» **YOUR INSTRUCTIONS**: Below are some entries. Repeat exactly the lines from the one with "e).dedupValid = s.dedupValid := rfl" through the one with "section fold", and only those.
────
/-- V62. -/
theorem test_st :
    memView (withCond ((startAt 0x3006#16 0x3403#16).setReg .r2 0x8000#16) .p) 0x300A#16 = some (0x8000#16, .p, 0x3007#16) := by decide

/-- V61. -/
theorem test_st_to_kbsr :
    hostView (withKeys ((startAt 0xFDFF#16 0x3000#16).setReg .r0 0x1234#16) [some 0x41#8]) = some ([some 0x41#8], 0x1234#16, 0x0000#16) := by decide

/-- V63. -/
theorem test_sti :
    memView (((startAt 0x3006#16 0xB605#16).setReg .r3 0xFFFC#16).poke 0x300C#16 0x300D#16) 0x300D#16 = some (0xFFFC#16, .z, 0x3007#16) := by decide

/-- V64. -/
theorem test_sti_pointer_is_kbsr :
    memView (withKeys ((startAt 0xFDFF#16 0xB000#16).setReg .r0 0x1234#16) [some 0x41#8]) 0x8000#16 = some (0x1234#16, .z, 0xFE00#16) := by decide

/-- V66: SR = BaseR. -/
theorem test_str_in_place :
    memView ((startAt 0x3000#16 0x7D81#16).setReg .r6 0x4000#16) 0x4001#16 = some (0x4000#16, .z, 0x3001#16) := by decide

/-- V67. -/
theorem test_str_wraps :
    memView (((startAt 0x3000#16 0x7381#16).setReg .r1 0xABCD#16).setReg .r6 0xFFFF#16) 0x0000#16 = some (0xABCD#16, .z, 0x3001#16) := by decide

/-- V70, after a wait without a key (log entry 10). -/
theorem test_getc :
    regView (withKeys (startAt 0x3000#16 0xF020#16) [none, some 0xFF#8]) .r0 = some (0x00FF#16, .z, 0x3001#16) := by decide

/-- V71. -/
theorem test_getc_leaves_devices :
    hostView (withKeys (((startAt 0x3000#16 0xF020#16).poke 0xFE00#16 0x1111#16).poke 0xFE02#16 0x2222#16) [some 0x41#8]) =
      some ([], 0x1111#16, 0x2222#16) := by decide

/-- V72. -/
theorem test_out :
    outView ((startAt 0x3000#16 0xF021#16).setReg .r0 0x1241#16) = some ([0x41#8], .running, 0x3001#16) := by decide

/-- V76. -/
theorem test_puts :
    outView (((((startAt 0x3000#16 0xF022#16).setReg .r0 0x4000#16).poke 0x4000#16 0x1241#16).poke 0x4001#16 0x0100#16).poke 0x4002#16 0x0042#16) =
      some ([0x41#8, 0x00#8, 0x42#8], .running, 0x3001#16) := by decide

/-- V79. -/
theorem test_puts_past_end :
    outView (((((startAt 0x3000#16 0xF022#16).setReg .r0 0xFFFE#16).poke 0x0000#16 0x0043#16).poke 0xFFFE#16 0x0041#16).poke 0xFFFF#16 0x0042#16) =
      some ([0x41#8, 0x42#8], .aborted .stringPastEnd, 0x3001#16) := by decide

/-- V80: the prompt is an open parameter, so the output is stated with it. -/
theorem test_in :
    outView (withKeys (startAt 0x3000#16 0xF023#16) [some 0x79#8]) = some (Config.inPrompt ++ [0x79#8], .running, 0x3001#16) := rfl

/-- V80: R0. -/
theorem test_in_register :
    regView (withKeys (startAt 0x3000#16 0xF023#16) [some 0x79#8]) .r0 = some (0x0079#16, .z, 0x3001#16) := rfl

/-- V82. -/
theorem test_putsp_logical :
    outView ((((startAt 0x3000#16 0xF024#16).setReg .r0 0x4000#16).poke 0x4000#16 0x4241#16).poke 0x4001#16 0x0043#16) =
      some ([0x41#8, 0x01#8, 0x43#8], .running, 0x3001#16) := by decide

/-- V81 and V84: the Byte build, stepped. -/
theorem test_putsp_byte :
    outView (((((startAt 0x3000#16 0xF024#16).withPutspHighByte .byte).setReg .r0 0x4000#16).poke 0x4000#16 0x4241#16).poke 0x4001#16 0x0043#16) =
      some ([0x41#8, 0x42#8, 0x43#8], .running, 0x3001#16) ∧
    outView ((((startAt 0x3000#16 0xF024#16).withPutspHighByte .byte).setReg .r0 0x4000#16).poke 0x4000#16 0x4100#16) =
      some ([0x00#8, 0x41#8], .running, 0x3001#16) := by decide

/-- V88: bits 11..8 are ignored; the message is an open parameter. -/
theorem test_halt :
    outView (startAt 0x3000#16 0xFF25#16) = some (Config.haltMessage, .halted, 0x3001#16) := rfl

/-- V89. -/
theorem test_unknown_vector :
    step ((startAt 0x3000#16 0xF026#16).setReg .r0 0x0041#16) =
      .next (((startAt 0x3000#16 0xF026#16).setReg .r0 0x0041#16).setPc 0x3001#16) := rfl

/-- V92. -/
theorem test_trap_leaves_r7 :
    regView (((startAt 0x3000#16 0xF021#16).setReg .r0 0x0041#16).setReg .r7 0x1234#16) .r7 = some (0x1234#16, .z, 0x3001#16) := by decide

/-- V94. -/
theorem test_rti :
    outView (startAt 0x3000#16 0x8FFF#16) = some ([], .aborted (.fatalOpcode .rti), 0x3001#16) := by decide

/-- V95. -/
theorem test_res :
    outView (startAt 0x3000#16 0xD000#16) = some ([], .aborted (.fatalOpcode .res), 0x3001#16) := by decide

/-- V97. -/
theorem test_fetch_from_kbsr_key :
    outView (withKeys (startAt 0xFE00#16 0x1234#16) [some 0x41#8]) = some ([], .aborted (.fatalOpcode .rti), 0xFE01#16) ∧
    hostView (withKeys (startAt 0xFE00#16 0x1234#16) [some 0x41#8]) = some ([], 0x8000#16, 0x0041#16) := by decide

/-- V98. -/
theorem test_fetch_from_kbsr_no_key :
    outView (withKeys (startAt 0xFE00#16 0x1234#16) [none]) = some ([], .running, 0xFE01#16) ∧
    hostView (withKeys (startAt 0xFE00#16 0x1234#16) [none]) = some ([], 0x0000#16, 0x0000#16) := by decide

/-- V99. -/
theorem test_fetch_wraps :
    outView (startAt 0xFFFF#16 0x0000#16) = some ([], .running, 0x0000#16) := by decide

/-- The placed word is the next one run, from reset and from an aborted machine at KBSR. -/
theorem test_withFetchWord :
    regView (State.reset.withFetchWord 16 0x1070) .r0 = some (0xFFF0#16, .n, 0x3001#16) ∧
    regView (State.withFetchWord { State.reset with pc := 0xFE00#16, run := .aborted .stringPastEnd } 16 0x1070) .r0 =
      some (0xFFF0#16, .n, 0x3001#16) := by decide
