-- ==== Sys2Proof/Syntax.lean ====
section
/-! DEFINITION. The transactions of the block, one constructor per row of the opcode table
(30_encoding.md R91, R94). A transaction is what other machines call an instruction. -/

namespace Sys2Proof

/-- One transaction. `edge` alone has operands (R92); every other word's `lvl` and `dur` bits are
ignored (R95 (b)) and so are no part of the transaction. -/
inductive Instr where
  /-- IDLE, op 000 (R304). -/
  | idle
  /-- EDGE, op 001: the level of the pulse that just ended (`true` is high) and its duration (R144). -/
  | edge (lvl : Bool) (dur : Dur)
  /-- SYNC_RESET, op 010 (R180). -/
  | syncReset
  /-- CMD_ACCEPT, op 011 (R303). -/
  | cmdAccept
  /-- RESET, op 100 (R350). -/
  | reset
  /-- DECODE, op 101: the block's internal step, named in a trace only (R301, R95 (c)). -/
  | decode
  /-- The reserved op 110 (R95 (a)). -/
  | reserved110
  /-- The reserved op 111 (R95 (a)). -/
  | reserved111
deriving DecidableEq, Repr

end Sys2Proof
end

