-- ==== Sys2Proof/Machine/Sync.lean ====
section
/-! DEFINITION. The SyncDetector (41_sync.md): the qualifying pulse, SyncStep, and SYNC_RESET. -/

namespace Sys2Proof.Machine

/-- A low pulse of `SYNC_MIN..SYNC_MAX` microseconds, both inclusive (R170). -/
def Entry.isSyncLow (e : Entry) : Bool :=
  !e.lvl && decide (syncMin ≤ e.dur.toNat) && decide (e.dur.toNat ≤ syncMax)

/-- A high pulse of one symbol length, strictly within the tolerance (R170, 92 D6). -/
def Entry.isSyncHigh (e : Entry) : Bool :=
  e.lvl && decide (sym - tol < e.dur.toNat) && decide (e.dur.toNat < sym + tol)

/-- `qual(c)`: the entry at `c` completes a sync block (R170). -/
def State.qual (s : State) (c : Slot) : Bool :=
  (s.ring.read c).isSyncLow && (s.ring.read (previous c)).isSyncHigh

/-- IdleStep, `BC = 0` (R172). -/
def idleStep (c : Slot) (s : State) : State := if s.qual c then s.firstBlock c else s

/-- After a misalignment: start again with this pulse where `SYNC_RESTART` says so (R176). -/
def restartStep (c : Slot) (s : State) : State :=
  if s.params.syncRestart then s.firstBlock c else s

/-- AccumStep, `1 <= BC <= 9` (R173, R174, R175). -/
def accumStep (c : Slot) (s : State) : State :=
  if s.qual c then
    if distance s.lbi c = blockDist then s.acceptBlock c else restartStep c s.clearSync
  else s

/-- ArmedStep, `BC = 10` (R177, R178). -/
def armedStep (c : Slot) (s : State) : State :=
  if distance s.lbi c = readyDist && (s.ring.read c).lvl then s.declareReady else s

/-- `SyncStep(c)`: run the detector on the entry just appended at `c` (R171). On a block count above 10
the spec states no result: the four registers SyncStep may write take a free value (log entry 15). -/
def syncStep (c : Slot) (s : State) : State :=
  if s.bc.toNat = 0 then idleStep c s
  else if s.bc.toNat < nBlocks then accumStep c s
  else if s.bc.toNat = nBlocks then armedStep c s
  else s.withDetector (Config.unspecifiedDetector s)

/-- SYNC_RESET: return the detector to Idle at any time (R180). -/
def execSyncReset (s : State) : Host.Outcome State Fault Refusal := .next s.clearSync.clearReady

end Sys2Proof.Machine
end

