-- ==== Sys2Proof/Machine/Conditions.lean ====
section
/-! DEFINITION. The conditions a transaction meets (60_exceptions.md R320 to R330): what the
pseudocode's `cond X` records. "It changes nothing except the status registers that rule names"
(00_scope.md R11), so a condition is a view of a step, not state. -/

namespace Sys2Proof.Machine

/-- The taxonomy of R320. -/
inductive Condition where
  | glitch
  | syncMisalignment
  | symbolError
  /-- of Word `i` -/
  | wordCorruption (i : Nat)
  /-- of byte `k` -/
  | irreconcilableByte (k : Nat)
  | unrecognizedField
  | repeatSuppressed
deriving DecidableEq, Repr

/-- The conditions of an EDGE: Glitch on a fold (R321), SyncMisalignment on a qualifying pulse at the
wrong distance in the Accumulating phase (R322). -/
def edgeConditions (lvl : Bool) (dur : Dur) (s : State) : List Condition :=
  if s.ready then []
  else if dur.toNat ≤ Sys2Proof.glitch then [.glitch]
  else
    let t := s.append { dur := dur, lvl := lvl }
    if s.bc.toNat ≠ 0 ∧ s.bc.toNat < nBlocks ∧ t.qual s.wr ∧ distance s.lbi s.wr ≠ blockDist then
      [.syncMisalignment]
    else []

/-- The numbers, from `i` on, of the empty elements of a list. -/
def emptyFrom : Nat → List (Option Byte) → List Nat
  | _, [] => []
  | i, some _ :: l => emptyFrom (i + 1) l
  | i, none :: l => i :: emptyFrom (i + 1) l

/-- The condition an outcome stands for, if it stands for one (R326, R327). -/
def outcomeConditions : DecStatus → List Condition
  | .none => []
  | .emitted => []
  | .suppressed => [.repeatSuppressed]
  | .byteLost => []
  | .unrecType => [.unrecognizedField]
  | .unrecAction => [.unrecognizedField]

/-- The conditions of a DECODE: SymbolError (R323), WordCorruption of each empty Word (R324),
IrreconcilableByte of each empty byte (R325), and that of the outcome (R326, R327). -/
def decodeConditions (s : State) : List Condition :=
  if s.decodeEnabled then
    (if Symbol.error ∈ s.triBitString then [.symbolError] else [])
      ++ ((emptyFrom 0 s.frameWords).map .wordCorruption
      ++ ((emptyFrom 0 s.frameBytes).map .irreconcilableByte
      ++ outcomeConditions (commandOutcome s s.frameBytes).1))
  else []

/-- The conditions a transaction meets in a state. -/
def conditionsOf (i : Instr) (s : State) : List Condition :=
  match i with
  | .idle => []
  | .edge lvl dur => edgeConditions lvl dur s
  | .syncReset => []
  | .cmdAccept => []
  | .reset => []
  | .decode => decodeConditions s
  | .reserved110 => []
  | .reserved111 => []

end Sys2Proof.Machine
end

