-- ==== Sys2Proof/Laws/State.lean ====
section
/-! SUPPORT. One lemma per field per named update of the state, each true by rfl: later proofs never
unfold a record update. -/

namespace Sys2Proof.Machine

section append
variable (s : State) (e : Entry)

@[simp] theorem State.append_ring : (s.append e).ring = s.ring.write s.wr e := rfl
@[simp] theorem State.append_wr : (s.append e).wr = next s.wr := rfl
@[simp] theorem State.append_bc : (s.append e).bc = s.bc := rfl
@[simp] theorem State.append_start : (s.append e).start = s.start := rfl
@[simp] theorem State.append_lbi : (s.append e).lbi = s.lbi := rfl
@[simp] theorem State.append_ready : (s.append e).ready = s.ready := rfl
@[simp] theorem State.append_cmdValid : (s.append e).cmdValid = s.cmdValid := rfl
@[simp] theorem State.append_cmd : (s.append e).cmd = s.cmd := rfl
@[simp] theorem State.append_dedupValid : (s.append e).dedupValid = s.dedupValid := rfl
@[simp] theorem State.append_lastCounter : (s.append e).lastCounter = s.lastCounter := rfl
@[simp] theorem State.append_lastId0 : (s.append e).lastId0 = s.lastId0 := rfl
@[simp] theorem State.append_lastId1 : (s.append e).lastId1 = s.lastId1 := rfl
@[simp] theorem State.append_lastId2 : (s.append e).lastId2 = s.lastId2 := rfl
@[simp] theorem State.append_decStatus : (s.append e).decStatus = s.decStatus := rfl
@[simp] theorem State.append_wordValid : (s.append e).wordValid = s.wordValid := rfl
@[simp] theorem State.append_byteValid : (s.append e).byteValid = s.byteValid := rfl
@[simp] theorem State.append_shifted : (s.append e).shifted = s.shifted := rfl
@[simp] theorem State.append_params : (s.append e).params = s.params := rfl
@[simp] theorem State.append_trace : (s.append e).trace = s.trace := rfl

end append

section fold
variable (s : State) (dur : Dur)

@[simp] theorem State.fold_ring : (s.fold dur).ring = s.ring.writeDur (previous s.wr) ((s.ring.read (previous s.wr)).dur + dur) := rfl
@[simp] theorem State.fold_wr : (s.fold dur).wr = s.wr := rfl
@[simp] theorem State.fold_bc : (s.fold dur).bc = s.bc := rfl
@[simp] theorem State.fold_start : (s.fold dur).start = s.start := rfl
@[simp] theorem State.fold_lbi : (s.fold dur).lbi = s.lbi := rfl
@[simp] theorem State.fold_ready : (s.fold dur).ready = s.ready := rfl
@[simp] theorem State.fold_cmdValid : (s.fold dur).cmdValid = s.cmdValid := rfl
@[simp] theorem State.fold_cmd : (s.fold dur).cmd = s.cmd := rfl
@[simp] theorem State.fold_dedupValid : (s.fold dur).dedupValid = s.dedupValid := rfl
@[simp] theorem State.fold_lastCounter : (s.fold dur).lastCounter = s.lastCounter := rfl
@[simp] theorem State.fold_lastId0 : (s.fold dur).lastId0 = s.lastId0 := rfl
@[simp] theorem State.fold_lastId1 : (s.fold dur).lastId1 = s.lastId1 := rfl
@[simp] theorem State.fold_lastId2 : (s.fold dur).lastId2 = s.lastId2 := rfl
@[simp] theorem State.fold_decStatus : (s.fold dur).decStatus = s.decStatus := rfl
@[simp] theorem State.fold_wordValid : (s.fold dur).wordValid = s.wordValid := rfl
@[simp] theorem State.fold_byteValid : (s.fold dur).byteValid = s.byteValid := rfl
@[simp] theorem State.fold_shifted : (s.fold dur).shifted = s.shifted := rfl
@[simp] theorem State.fold_params : (s.fold dur).params = s.params := rfl
@[simp] theorem State.fold_trace : (s.fold dur).trace = s.trace := rfl

end fold

section clearSync
variable (s : State)

@[simp] theorem State.clearSync_ring : (s.clearSync).ring = s.ring := rfl
@[simp] theorem State.clearSync_wr : (s.clearSync).wr = s.wr := rfl
@[simp] theorem State.clearSync_bc : (s.clearSync).bc = 0 := rfl
@[simp] theorem State.clearSync_start : (s.clearSync).start = 0 := rfl
@[simp] theorem State.clearSync_lbi : (s.clearSync).lbi = 0 := rfl
@[simp] theorem State.clearSync_ready : (s.clearSync).ready = s.ready := rfl
@[simp] theorem State.clearSync_cmdValid : (s.clearSync).cmdValid = s.cmdValid := rfl
@[simp] theorem State.clearSync_cmd : (s.clearSync).cmd = s.cmd := rfl
@[simp] theorem State.clearSync_dedupValid : (s.clearSync).dedupValid = s.dedupValid := rfl
@[simp] theorem State.clearSync_lastCounter : (s.clearSync).lastCounter = s.lastCounter := rfl
@[simp] theorem State.clearSync_lastId0 : (s.clearSync).lastId0 = s.lastId0 := rfl
@[simp] theorem State.clearSync_lastId1 : (s.clearSync).lastId1 = s.lastId1 := rfl
@[simp] theorem State.clearSync_lastId2 : (s.clearSync).lastId2 = s.lastId2 := rfl
@[simp] theorem State.clearSync_decStatus : (s.clearSync).decStatus = s.decStatus := rfl
@[simp] theorem State.clearSync_wordValid : (s.clearSync).wordValid = s.wordValid := rfl
@[simp] theorem State.clearSync_byteValid : (s.clearSync).byteValid = s.byteValid := rfl
@[simp] theorem State.clearSync_shifted : (s.clearSync).shifted = s.shifted := rfl
@[simp] theorem State.clearSync_params : (s.clearSync).params = s.params := rfl
@[simp] theorem State.clearSync_trace : (s.clearSync).trace = s.trace := rfl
────
» **TASK RESULT**:
@[simp] theorem State.append_dedupValid : (s.append e).dedupValid = s.dedupValid := rfl
@[simp] theorem State.append_lastCounter : (s.append e).lastCounter = s.lastCounter := rfl
@[simp] theorem State.append_lastId0 : (s.append e).lastId0 = s.lastId0 := rfl
@[simp] theorem State.append_lastId1 : (s.append e).lastId1 = s.lastId1 := rfl
@[simp] theorem State.append_lastId2 : (s.append e).lastId2 = s.lastId2 := rfl
@[simp] theorem State.append_decStatus : (s.append e).decStatus = s.decStatus := rfl
@[simp] theorem State.append_wordValid : (s.append e).wordValid = s.wordValid := rfl
@[simp] theorem State.append_byteValid : (s.append e).byteValid = s.byteValid := rfl
@[simp] theorem State.append_shifted : (s.append e).shifted = s.shifted := rfl
@[simp] theorem State.append_params : (s.append e).params = s.params := rfl
@[simp] theorem State.append_trace : (s.append e).trace = s.trace := rfl

end append

section fold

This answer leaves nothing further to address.